Thursday, June 20, 2024

House committee advances tax break proposals

by BIZ Magazine

By David Jacobs | The Center Square

A Louisiana House of Representatives committee on Monday advanced several tax breaks and incentives, including one tied to a constitutional amendment voters will consider next month.

House Bill 78 by Rep. Beau Beaullieu, a New Iberia Republican, would create a PILOT incentive program. The acronym stands for “payments in lieu of taxes.”

The law would allow permits for one or more political subdivisions to grant a manufacturer future tax credits for nine years in exchange for up to two years of property tax payments within a PILOT agreement. Such agreements currently aren’t allowed when property taxes are involved, though a proposed constitutional amendment would change that.

“It’s another tool in the toolbox for economic development, folks,” Beaullieu said.

Critics argued Louisiana gives out too many corporate tax breaks already, forcing other taxpayers to shoulder more of the burden of paying for government services. Rep. Marcus Bryant, a St. Martinville Democrat, said he had decided to support the bill after conversations with local government officials.

“I’m a taxpayer,” said Edgar Cage with Together Louisiana, which often opposes tax breaks. “I would suggest you talk to your constituents, not the parish governments.”

Together Louisiana also spoke out against House Bill 29, which would suspend severance taxes on completed or enhanced oil wells for up to two years or until the owner recovers the cost of the well, whichever happens first. The program would last through 2025.

Supporters said it would create jobs at a time when the oil industry is battered by low prices and the COVID-19-related recession.

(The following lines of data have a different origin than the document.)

-- ==== Sys2Proof/Machine/Ops.lean ====
section
/-! DEFINITION. The operations every command is built from: reading and rewriting the table (R51, R93 to R95), the port transactions (R76 to R78), raising a fault (R178), leaving one by reset (R36, R180), and a run of micro-steps that may raise (R179). -/

namespace Sys2Proof.Machine

/-! ## The table -/

/-- The table's form: 258 words (R21). -/
def Memory.wf (m : Memory) : Bool := m.length == 258

/-- `CUM[i]` (R15, R51). No rule reads above index 257 (R52); the 0 stands for no word. -/
def cumAt (m : Memory) (i : Nat) : Nat := m.getD i 0

/-- `for i in s+1 .. 257: CUM[i] <- CUM[i] + 1` (R93). -/
def bump (s : Nat) (m : Memory) : Memory := m.take (s + 1) ++ (m.drop (s + 1)).map (· + 1)

/-- The frequencies `CUM[s+1] - CUM[s]`, symbol 0 first (R16, R21). -/
def freqs (m : Memory) : List Nat := List.zipWith (fun upper lower => upper - lower) m.tail m

/-- The running sums of `f` from `c`: `CUM[0] <- c`, `CUM[s+1] <- CUM[s] + f[s]` (R94). -/
def cumulate (c : Nat) : List Nat → Memory
  | [] => [c]
  | f :: fs => c :: cumulate (c + f) fs

/-- `Rescale()` on the table: every frequency of the old table halved, rounding up (R94). -/
def rescale (m : Memory) : Memory := cumulate 0 ((freqs m).map fun f => (f + 1) / 2)

/-! ## Responses, faults, reset -/

/-- `respond(...)`: the command's one response (R15, R74). -/
def respond (r : Response) (s : State) : State := { s with rsp := s.rsp ++ [r] }

/-- `raise Fault(code)` while executing `w`: the registers written, the mode changed, the response
`FAULT` with every other field zero, and nothing else (R178). -/
def takeFault (c : FaultCode) (w : Word) (s : State) : State :=
  respond { status := .fault } { s with faultCode := c, faultInfo := w, mode := .fault }

/-- Every piece of core state at its reset value (R36), the only way out of a fault (R180). The
streams, the responses and the host's events are not touched (R37, R190). -/
def coreReset (s : State) : State :=
  { State.ofParams s.params with cmd := s.cmd, rsp := s.rsp, bo := s.bo, boErr := s.boErr, bi := s.bi }

/-! ## Runs of micro-steps -/

/-- What a piece of pseudocode does: it ends with a result, it raises a fault in the state of the
last completed micro-step (R179), or it is stuck where a rule's own requirement fails (log 8). -/
inductive Run (α : Type) where
  | ok (a : α) (s : State)
  | raised (c : FaultCode) (s : State)
  | stuck (f : Fault)

/-- The second piece runs where the first ended; `raise` ends the command (R15). -/
def Run.bind {α β : Type} (r : Run α) (k : α → State → Run β) : Run β :=
  match r with
  | .ok a s => k a s
  | .raised c s => .raised c s
  | .stuck f => .stuck f

/-- The end of the command `w`: its response delivered, or the fault it raised taken (R74, R178). -/
def conclude (w : Word) : Run Response → Host.Outcome State Fault Refusal
  | .ok r s => .next (respond r s)
  | .raised c s => .next (takeFault c w s)
  | .stuck f => .fault f

/-! ## Port transactions -/

/-- One bit-out transaction (R77): the sink's next answer is taken, the transaction is logged, and
`bo_err = 1` raises `IOFailure` (R170), without a retry (R186). -/
def boTransact (item : BoItem) (s : State) : Run Unit :=
  match s.boErr with
  | [] => .ok () { s with bo := s.bo ++ [⟨item, false⟩] }
  | false :: rest => .ok () { s with bo := s.bo ++ [⟨item, false⟩], boErr := rest }
  | true :: rest => .raised .ioFailure { s with bo := s.bo ++ [⟨item, true⟩], boErr := rest }

/-- `EmitBit(b)` (R15, R77). -/
def emitBit (b : Bit) (s : State) : Run Unit := boTransact (.bit b) s

/-- `Flush()` (R15, R77). -/
def flush (s : State) : Run Unit := boTransact .flush s

/-- `EmitBit(b)`, `n` times. -/
def emitRun (b : Bit) : Nat → State → Run Unit
  | 0, s => .ok () s
  | n + 1, s => (emitBit b s).bind fun _ t => emitRun b n t

/-- `GetBit()` (R114): one bit-in transaction (R78); `bi_err` is tested before "at end" (R177); past
the end a 0 bit is counted in `OVERRUN`, and at `OVERRUN_MAX` the stream is exhausted (R168). -/
def getBit (s : State) : Run Bit :=
  match s.bi with
  | .err :: rest => .raised .ioFailure { s with bi := rest }
  | .bit b :: rest => .ok b { s with bi := rest }
  | [] =>
    if s.overrun = s.params.overrunMax then .raised .streamExhausted s
    else .ok false { s with overrun := s.overrun + 1 }

end Sys2Proof.Machine
end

“We have a lot of service providers who just are not working,” said Rep. Phillip DeVillier, a Eunice Republican.

The Legislative Fiscal Office estimates the program would cost state finances about $157 million over five years. Rep. John Stefanski, R-Crowley, said he doubted state government would lose money because the program would incentivize work that isn’t already happening.

Other bills the House Ways and Means Committee advanced Monday include:

House Bill 20: Would provide an income tax break of up to $5,000 for parents who transferred their children during the COVID-19 pandemic from a public school that didn’t have in-person learning to a private school that did, or who hired a tutor to help with online learning. Fiscal Office staff said they cannot estimate the cost because they don’t know how widely it will be used.

House Bill 25 and Senate Bill 14: Would allow businesses that are in designated Hurricane Laura “recovery zones” to use the Louisiana New Markets Jobs Act tax credit program, which normally is reserved for businesses in low-income communities. The total value of the program would remain capped at $41.25 million.

House Bill 26: Would establish a state sales tax holiday for this year only on Nov. 21 and 22.

The Fiscal Office predicts taxpayers would save a total of about $4.5 million.

House Bill 30: Would establishe an incentive rebate of up to 10 percent of new payroll for qualified businesses and either a state sales tax rebate for capital expenditures for facilities or a project facility expense rebate for businesses that “re-shore” jobs, services, production, research or manufacturing to Louisiana from overseas. The Fiscal Office says there is no way to predict how much the program would be used.